Fais-Y bien

Le crow Benjamin Ribeyre, guide établi à la Grave, a skié en fin de saison le couloir en Y depuis son entrée supérieure dans le secteur du Pan de Rideau. Un couloir radical avec un engagement digne du regard plongeant de la Meije sur la vallée de la Romanche. Il nous raconte cette aventure partagée avec sa compagne après une longue attente brumeuse dans les affres des mondes inférieurs.

L’histoire qui va suivre raconte l’une des plus belles journées de ski de la saison dernière, la descente du couloir en Y depuis son entrée haute sans utiliser de corde. La saison avait pourtant très mal commencé avec un manque cruel de neige, puis des conditions avalancheuses. Nous sommes fin mars et le derby de la Meije avance à grands pas. Cette année je n’y participerai pas. Avec mon métier de guide de haute montagne je n’ai pas eu le temps de m’entraîner. Mais j’irai quand même y faire la fête !

Ma pote Nasta m’appelle :
“Eh Benj ! Tu te souviens de mon amie américaine Erin ? Elle arrive ce soir à La Grave et elle reste ici deux semaines. Passe à la maison boire un coup et après on descendra au village faire la pré-fête du derby !”
Avec Nasta et Erin nous enchaînons pendant quelques jours les soirées et autres beuveries. De toute façon impossible de skier : le temps est pourri… Il pleut à 2 400 m…
6 avril, encore une soirée… Mais cette fois-ci nous nous esquivons Erin et moi avant de changer de monde ! Il a neigé toute la journée et demain la météo annonce enfin du soleil il ne va pas falloir rater ça.
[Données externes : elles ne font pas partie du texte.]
/-! ### Translation, faults and host objects -/

/-- PAGE_WALK: an access that a buffer of its core or cluster serves walks nothing and is served again; one that
misses is walked and counted, and its page goes into the buffers of the core that made it, unless an invalidation is
in progress, when nothing is installed. PAGE_FAULT: a running command's access that passes its checks stops nothing
and loses nothing; one that no retry can mend loses the context, and a replayable one stops the command in FAULT_WAIT
with its record written, or held where the queue has no room. MMU_INV_GO and FLT_CTX_INV_GO, an invalidation by either
register: the range's translations are gone at once, and a second one meanwhile is rejected. INVALIDATION_DONE, its
end, clears BUSY, counts, and reports. Where the manual's words leave a case to the reader it takes the model's own
reading, in entries 46, 47 and 71 of the assumption log, which are no rule of the manual. -/
def Obligations.WalksFaultsAndInvalidations : Prop :=
  ((∀ (s : State) (c : Nat) (va : U64) (acc : Access) (core : Option Nat), s.die.inReset = false →
     (s.ctx c).state ≠ .closed → va.toNat < 2 ^ 49 →
     let u := s.on core
     (∀ e, u.tlbHit c va.toNat = some e →
       ∃ t, exec (.pageWalk c va ⟨acc, core⟩) s = .next t ∧ t = { u with mmu := t.mmu } ∧ t.mmu.walks = s.mmu.walks ∧
         t.tlbHit c va.toNat = some e) ∧
     (u.tlbHit c va.toNat = none →
       ∃ t, exec (.pageWalk c va ⟨acc, core⟩) s = .next t ∧ t = { u with mmu := t.mmu } ∧
         t.mmu.walks = satAdd32 s.mmu.walks 1 ∧
         (∀ k e, core = some k → s.mmu.inval = none →
           (s.walk c va.toNat (s.walkStart c va.toNat).1 (s.walkStart c va.toNat).2).1 = .page e →
           t.tlbHit c va.toNat = some e) ∧
         (s.mmu.inval ≠ none → t.mmu = { s.mmu with walks := t.mmu.walks }))) ∧
   (∀ (s : State) (job : Nat) (v : Job) (va : U64) (acc : Access), s.die.inReset = false →
     s.jobs.find job = some v → v.st = .running → v.launch = none →
     let u := s.on none
     let r := u.probe v.ctx [(va.toNat, 1, acc)]
     (r.1 = none → r.2.dramAt v.ctx va.toNat 1 acc (acc == .write) = none →
       ∃ t, exec (.pageFault job va acc) s = .next t ∧ t.ctxs = s.ctxs ∧ t.queues = s.queues ∧ t.groups = s.groups ∧
         t.blocks = s.blocks ∧ ∀ k, k ≠ job → t.jobs.find k = s.jobs.find k) ∧
     (2 ^ 49 ≤ va.toNat → (s.ctx v.ctx).state = .running → s.ptn.apply = none → s.pwr.entry = none →
       ∃ t, exec (.pageFault job va acc) s = .next t ∧ (t.ctx v.ctx).state = .lost ∧
         (t.ctx v.ctx).causeSource = 0x02 ∧ (t.ctx v.ctx).faultPage = BitVec.ofNat 37 (va.toNat / 4096) ∧
         ∀ e ∈ t.jobs, e.2.ctx ≠ v.ctx) ∧
     (∀ l, va.toNat < 2 ^ 49 → s.mmu.inval = none →
       (s.walk v.ctx va.toNat (s.walkStart v.ctx va.toNat).1 (s.walkStart v.ctx va.toNat).2).1 = .absent l false →
       v.nonRestart = false → v.committed = false → (s.ctx v.ctx).state = .running → s.ptn.apply = none →
       s.pwr.entry = none →
       let x := s.ctx v.ctx
       let full := 2 ^ x.fqOrder ≤ (x.fqWrite - x.fqRead).toNat
       let a := x.fqBase + 32 * (x.fqWrite.toNat % 2 ^ x.fqOrder)
       full ∨ (s.windowOk x.partition a 32 true = true ∧ s.failingPart a 32 = false) →
       ∃ t, exec (.pageFault job va acc) s = .next t ∧ (t.ctx v.ctx).state = .faultWait ∧
         (t.ctx v.ctx).outstanding = true ∧ (t.ctx v.ctx).faultPage = BitVec.ofNat 37 (va.toNat / 4096) ∧
         (t.ctx v.ctx).faultSpan = 1 ∧ (t.ctx v.ctx).faults = satAdd32 x.faults 1 ∧
         (full → (t.ctx v.ctx).held.isSome = true ∧ (t.ctx v.ctx).fqWrite = x.fqWrite) ∧
         (¬ full → (t.ctx v.ctx).fqWrite = x.fqWrite + 1) ∧
         ∃ w, t.jobs.find job = some w ∧ w.st = .faultWait))) ∧
  (let gone := fun (c page pages : Nat) (m m' : Mmu) =>
     m'.inval = some { ctx := c, page := page, pages := pages } ∧ m'.walks = m.walks ∧
     (∀ e ∈ m'.entries, e ∈ m.entries ∧ (e.ctx = c → pages ≠ 0 ∧ (page + pages ≤ e.page ∨ e.page + e.pages ≤ page))) ∧
     ∀ e ∈ m'.walkCache, e ∈ m.walkCache
   (∀ (s : State) (w : U32),
     let u := s.hostWake false
     u.leaderUp = true → bit w 8 = true → u.mmu.inval = none →
     ∃ t, exec (.mmuInvGo w) s = .next t ∧ t = { u with mmu := t.mmu } ∧
       gone (w.toNat % 256) u.mmu.invVa.toNat u.mmu.invPages.toNat u.mmu t.mmu) ∧
   (∀ (s : State) (c : Nat),
     let u := s.hostWake false
     u.leaderUp = true → u.mmu.inval = none →
     ∃ t, exec (.fltCtxInvGo c) s = .next t ∧
       t = { u with mmu := t.mmu, ctxs := u.ctxs.set c { u.ctx c with invBusy := true, invRejected := false } } ∧
       gone c (u.ctx c).invVa.toNat (u.ctx c).invPages.toNat u.mmu t.mmu) ∧
   (∀ (s : State) (c : Nat) (w : U32),
     let u := s.hostWake false
     u.leaderUp = true → bit w 8 = true → u.mmu.inval ≠ none →
     (∃ t, exec (.mmuInvGo w) s = .next t ∧ t = { u with mmu := t.mmu } ∧ t.mmu.inval = u.mmu.inval ∧
       t.mmu.entries = u.mmu.entries ∧ bit t.mmu.events 4 = true) ∧
     exec (.fltCtxInvGo c) s = .next (u.updCtx c (fun x => { x with invRejected := true }))) ∧
   (∀ (s : State) (i : Inval), s.mmu.inval = some i →
     ∃ t, exec .invalidationDone s = .next t ∧
       t = { s with mmu := t.mmu, ctxs := s.ctxs.set i.ctx { s.ctx i.ctx with invBusy := false } } ∧
       t.mmu.inval = none ∧ t.mmu.doneSeq = s.mmu.doneSeq + 1 ∧ bit t.mmu.events 3 = true ∧
       t.mmu.entries = s.mmu.entries ∧ t.mmu.walkCache = s.mmu.walkCache))

/-- RESUME, by either register, lets a context in FAULT_WAIT run again and its waiting commands wait for their turn;
ABORT, by either register, loses it with CTX_LOST. A losing error: the context is LOST with its cause, its commands
leave the engines and its queues stop; no other context changes, and CTX_LOST is reported. Where the manual's words
leave a case to the reader it takes the model's own reading, in entries 28, 71, 101 and 127 of the assumption log,
which are no rule of the manual. -/
def Obligations.ResumeAbortAndLoss : Prop :=
  (∀ (s : State) (c : Nat) (w : U32),
     let u := s.hostWake false
     u.leaderUp = true → (u.ctx c).state = .faultWait → w.toNat % 256 = c →
     ((u.ctx c).held = none → ∃ t,
       (bit w 8 = true → bit w 9 = false → exec (.mmuFaultResume w) s = .next t) ∧
       exec (.fltCtxResume c) s = .next t ∧
       t = { u with ctxs := u.ctxs.set c { u.ctx c with state := .running, outstanding := false, faulting := none },
                    jobs := t.jobs } ∧
       ∀ j, t.jobs.find j = (u.jobs.find j).map (fun v =>
         if v.ctx = c ∧ v.st = .faultWait then { v with st := v.again } else v)) ∧
     (u.ptn.apply = none → u.pwr.entry = none → ∃ t,
       (bit w 9 = true → exec (.mmuFaultAbort w) s = .next t) ∧ exec (.fltCtxAbort c) s = .next t ∧
       (t.ctx c).state = .lost ∧ (t.ctx c).loss = 0x02 ∧
       (t.ctx c).causeSource = ((u.ctx c).faulting.map FaultRec.source).getD 0x01 ∧ (∀ e ∈ t.jobs, e.2.ctx ≠ c))) ∧
  (∀ (s : State) (c : Nat) (err : LosingError), s.die.inReset = false →
     (s.ctx c).state = .running ∨ (s.ctx c).state = .faultWait → s.ptn.apply = none → s.pwr.entry = none →
     let r := lossRecord s c 0 err
     ∃ t, exec (.contextLoss c err) s = .next t ∧ (t.ctx c).state = .lost ∧ (t.ctx c).loss = r.loss ∧
       (t.ctx c).causeStatus = r.status ∧ (t.ctx c).causeSource = r.source ∧ (t.ctx c).outstanding = false ∧
       (∀ e ∈ t.jobs, e ∈ s.jobs ∧ e.2.ctx ≠ c) ∧ (∀ d ∈ t.deltas, d.ctx ≠ c) ∧
       (∀ q, (s.queue q).ctx = c → (s.queue q).state ≠ .free → (s.queue q).state ≠ .destroying →
         (t.queue q).state = .stopped) ∧
       (∀ k, k ≠ c → t.ctx k = s.ctx k) ∧ bit t.flt.events 1 = true ∧ t.pending = s.pending)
Nous abandonnons Nasta lancée sur des danses endiablées.

7 avril, la météo ne s’est pas trompée ! Grand ciel bleu. Nous essayons d’appeler Nasta pour qu’elle vienne avec nous, mais pas de réponse. Erin et moi conduisons jusqu’à La Grave et nous prenons le téléphérique vers 10 heures. Arrivés à P1 nous avons la surprise de découvrir Nasta qui vient de faire une première descente. Guronsée comme jamais, elle n’a pas dormi la nuit dernière et est descendue prendre la première benne. “C’était trop bon, de la tuerie ces conditions !” Ah ah ah Nasta est une machine.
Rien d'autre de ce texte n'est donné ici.